• Instructions to follow
Match the word "nofun". Return each line of the data below where it appears.

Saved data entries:
/-- Settles O31: both commands build one frame, with another type. -/
theorem icmpErrorFrameIsBuilt : Obligations.IcmpErrorFrameIsBuilt := by
  intro s k e smac orig osrc hk he hshort hbuf hsl hs hol ho hil hi p hp imac ci cc
  have hsrc : OffendingFrame s smac orig osrc := ⟨hsl, hs, hol, ho, hil, hi⟩
  have hc : checkIfid k s (checkRxLen 34 s .pass) = .pass :=
    (checkIfid_of_lt _ hk).trans (checkRxLen_of_le _ hshort hbuf)
  obtain ⟨hbuild, hins, hlook⟩ : exec p.1 s = buildIcmpError p.2 k s ∧ p.1 ≠ .lpmInsert ∧ p.1 ≠ .lpmLookup := by
    simp only [List.mem_cons, List.not_mem_nil, or_false] at hp
    obtain rfl | rfl := hp
    · exact ⟨exec_icmpDestUnreach_of_pass hc, nofun, nofun⟩
    · exact ⟨exec_icmpTimeExceeded_of_pass hc, nofun, nofun⟩
  have hexec := hbuild.trans (hsrc.buildIcmpError_eq p.2 k)
  obtain ⟨hdone, hops, hstores⟩ := completedOk_of_exec hexec rfl hins hlook
  obtain ⟨hbytes, hout⟩ := hsrc.writtenAt_errorWrites p.2 k
  rw [hsrc.errorFrame_length] at hout
  have hip (ck : Half) : errorIp k osrc s ck = errorHeader s.params.errIpId ck (wire e.ip) osrc := by
    rw [errorIp, ipw_of_getElem? he]
  have hci : errorIpCsum k osrc s = ci := congrArg internetCsum (hip 0#16)
  rw [errorFrame, ipEthernet, mac_of_getElem? he, hip, hci] at hbytes
  exact ⟨_, hexec, hbytes, hout, rfl, rfl, ⟨congrArg zext32 hci, rfl, rfl, rfl⟩, hdone, hops, hstores⟩

/-- Settles O32: the frame is written whole. -/
theorem arpRequestFrameIsBuilt : Obligations.ArpRequestFrameIsBuilt := by
  intro s k e hk he imac
  obtain ⟨t, hsend, hok, hbytes, hout, hlen, hif, hres⟩ := sendArp_builds (arpFrame_length s k 0x01#8
    (dst := List.replicate 6 0xFF#8) (tha := List.replicate 6 0x00#8) (tpa := wire s.arg0) rfl rfl rfl) k s
  have hexec := (exec_arpRequest_of_pass (checkIfid_of_lt _ hk)).trans hsend
  obtain ⟨hdone, hops, hstores⟩ := completedOk_of_exec hexec hok nofun nofun
  rw [arpFrame_of_getElem? he] at hbytes
  exact ⟨t, hexec, hbytes, hout, hlen, hif, hres, hdone, hops, hstores⟩

/-- Settles O33: the reads find the requester's addresses, and the frame is written whole. -/
theorem arpReplyFrameIsBuilt : Obligations.ArpReplyFrameIsBuilt := by
  intro s k e rmac rsha rspa hk he hshort hbuf hml hm hhl hh hpl hp imac
  have hc : firstError (.arpReply k) s = .pass := (checkIfid_of_lt _ hk).trans (checkRxLen_of_le _ hshort hbuf)
  obtain ⟨t, hsend, hok, hbytes, hout, hlen, hif, hres⟩ :=
    sendArp_builds (arpFrame_length s k 0x02#8 hml hhl hpl) k s
  have hexec : exec (.arpReply k) s = .next t := by
    rw [exec_arpReply_of_pass hc, reading_of_hasBytes_of_length hml hm, reading_of_hasBytes_of_length hhl hh,
      reading_of_hasBytes_of_length hpl hp, hsend]
  obtain ⟨hdone, hops, hstores⟩ := completedOk_of_exec hexec hok nofun nofun
  rw [arpFrame_of_getElem? he] at hbytes
  exact ⟨t, hexec, hbytes, hout, hlen, hif, hres, hdone, hops, hstores⟩

/-- Settles O35: each stored checksum is that of its range with the field zero, and the address swap keeps the sum. -/
theorem builtFramesCheckToZero : Obligations.BuiltFramesCheckToZero := by
  intro s t k hok
  refine ⟨fun ht => ?_, fun ht => ?_⟩
  · obtain ht | ht := ht
    · rw [exec_icmpDestUnreach_of_pass (firstError_of_next_ok ht hok)] at ht
      exact csum_zero_of_buildIcmpError ht
    · rw [exec_icmpTimeExceeded_of_pass (firstError_of_next_ok ht hok)] at ht
      exact csum_zero_of_buildIcmpError ht
  · obtain ⟨th, tl, src, dst, rest, hreq⟩ := exists_echoRequest ht hok
    obtain rfl := Host.Outcome.next.inj (hreq.exec_eq.symm.trans ht)
    exact ⟨⟨th, tl, hreq.total, hreq.csum_message⟩, fun v hv => hreq.csum_ipHeader hv⟩
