/-- The least and the greatest legal limits. -/
theorem witness_ResetInstallsTheConfiguration :
    LegalCfg ⟨6, 6, 512, 32, home, true, .halfToEven⟩ ∧
    LegalCfg ⟨6, 65537, 512, 32, home, true, ⟨[(1/2, 1)], .nearest .halfDown⟩⟩ ∧
    tableLegal ⟨6, 6, 512, 32, home, true, .halfToEven⟩ Config.testTable = true :=
  ⟨⟨by decide, by decide, by decide, legal_default⟩,
    ⟨by decide, by decide, by decide, (roundLegal_iff _).mp (by decide +kernel)⟩, by decide +kernel⟩

/-- Each illegal operand on its own. -/
theorem witness_IllegalResetLeavesTheBlockNotReady :
    ¬ LegalCfg (cfgOf ⟨some 5, some home, none, none, none, none, none⟩) ∧
    ¬ LegalCfg (cfgOf ⟨some 6, some home, some 5, none, none, none, none⟩) ∧
    ¬ LegalCfg (cfgOf ⟨some 6, some home, some 65538, none, none, none, none⟩) ∧
    ¬ LegalCfg (cfgOf ⟨some 6, some home, none, none, none, none, some ⟨[], .directed .ceiling⟩⟩) ∧
    ¬ ((⟨some 6, none, none, none, none, none, none⟩ : ResetArgs).localAddr.isSome = true) ∧
    ¬ tableLegal (cfgOf Config.resetArgs) [(0x4000, ⟨11, Config.plainBody⟩)] = true := by
  refine ⟨?_, ?_, ?_, fun h => ?_, by decide, by decide +kernel⟩
  · simp [LegalCfg, cfgOf]
  · simp [LegalCfg, cfgOf]
  · simp [LegalCfg, cfgOf]
  · exact absurd ((roundLegal_iff _).mpr h.2.2.2) (by decide)

theorem witness_NotReadyRejectsEveryOtherOperation :
    State.powerOn.ready = false ∧ isReset (.faPush []) = false := by decide

/-- A select code that is not listed, in both conditions. -/
theorem witness_UnlistedSelectCodeIsBadOp :
    (0x01 : Byte) ∉
      ([0x00, 0x02, 0x10, 0x11, 0x12, 0x13, 0x20, 0x30, 0x31, 0x32, 0x40, 0x41, 0x50, 0x51] : List Byte) ∧
    State.reset.ready = true ∧ (0x01 : Byte) ≠ 0x00 ∧ State.powerOn.ready = false ∧
    (issue State.reset ⟨.op, [0x01], .none⟩).inbox = [⟨.op, [0x01], .none⟩] := by decide +kernel

theorem witness_EachFieldHasItsWriters :
    exec .crcInit { State.reset with crcAcc := 1 } = .next State.reset ∧ isReset .crcInit = false ∧
    writesRxbuf .crcInit = false ∧ writesCrc .faFlush = false :=
  ⟨eq_next (by decide +kernel), rfl, rfl, rfl⟩

/-- A cause of an operation, and one of a reset. -/
theorem witness_CauseLeavesTheState :
    exec (.epParse []) State.reset = .next { State.reset with report := .raised (.errShortPayload 0) } ∧
    exec (.sysReset { Config.resetArgs with maxBufferSize := some 5 } (some [])) State.reset =
      .next { State.reset with ready := false, report := .raised (.badConfig .maxBufferSize) } :=
  ⟨eq_next (by decide +kernel), eq_next (by decide +kernel)⟩

/-- Two states that differ in `RXBUF` and `CRC_ACC` only. -/
theorem witness_PureOperationsReadOnlyConfiguration :
    ({ holding [0x32] with crcAcc := 7 } : State).ready = true ∧ State.reset.cfg = (holding [0x32]).cfg ∧
    State.reset.descTable = (holding [0x32]).descTable ∧ writesRxbuf (.epParse []) = false ∧
    writesCrc (.epParse []) = false ∧ ∀ e : Word16, Instr.epParse [] ≠ .crcCheck e :=
  ⟨rfl, rfl, rfl, rfl, rfl, by simp⟩

/-- A command that decodes, and an empty inbox. -/
theorem witness_StepRunsTheDecodedInstruction :
    (issue State.reset ⟨.op, [0x10], .none⟩).inbox = [⟨.op, [0x10], .none⟩] ∧
    decode ⟨.op, [0x10], .none⟩ = .ok .crcInit ∧ Instr.crcInit.wf = true ∧ State.reset.inbox = [] :=
  ⟨rfl, rfl, rfl, rfl⟩

/-- A SYS.RESET command with its operand, and one without. -/
theorem witness_ResetCommandAlwaysEndsInAnOutcome :
    (issue State.reset ⟨.op, [0x00], .reset Config.resetArgs none⟩).inbox = [⟨.op, [0x00], .reset Config.resetArgs none⟩] ∧
    (issue State.reset ⟨.op, [0x00, 0x07], .none⟩).inbox = [⟨.op, [0x00, 0x07], .none⟩] ∧
    ∀ a tab, Arg.none ≠ .reset a tab :=
  ⟨rfl, rfl, by simp⟩

end Sys2Proof.Tests
end

section
/-! ## Proofs: what one instruction and one step answer (spec/00_scope.md R6, R11) -/

namespace Sys2Proof.Machine

open Sys2Proof.Safety

/-! ### One instruction -/

/-- The arm of SYS.RESET, the only one that does not wait for the block to be ready (R240). -/
theorem exec_sysReset (a : ResetArgs) (tab : Option DescTable) (s : State) :
    exec (.sysReset a tab) s = execSysReset a tab s := rfl

/-- Every arm but SYS.RESET's is one total state change behind the NOT_READY test (R240, R260). -/
theorem exec_eq_whenReady {i : Instr} (hi : isReset i = false) (s : State) :
    ∃ k : State, exec i s = whenReady s k := by
  cases i
  case sysReset => exact absurd hi.symm Bool.false_ne_true
  all_goals exact ⟨_, rfl⟩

• Solution to the exercise
    · exact ⟨exec_icmpDestUnreach_of_pass hc, nofun, nofun⟩
    · exact ⟨exec_icmpTimeExceeded_of_pass hc, nofun, nofun⟩
  obtain ⟨hdone, hops, hstores⟩ := completedOk_of_exec hexec hok nofun nofun
  obtain ⟨hdone, hops, hstores⟩ := completedOk_of_exec hexec hok nofun nofun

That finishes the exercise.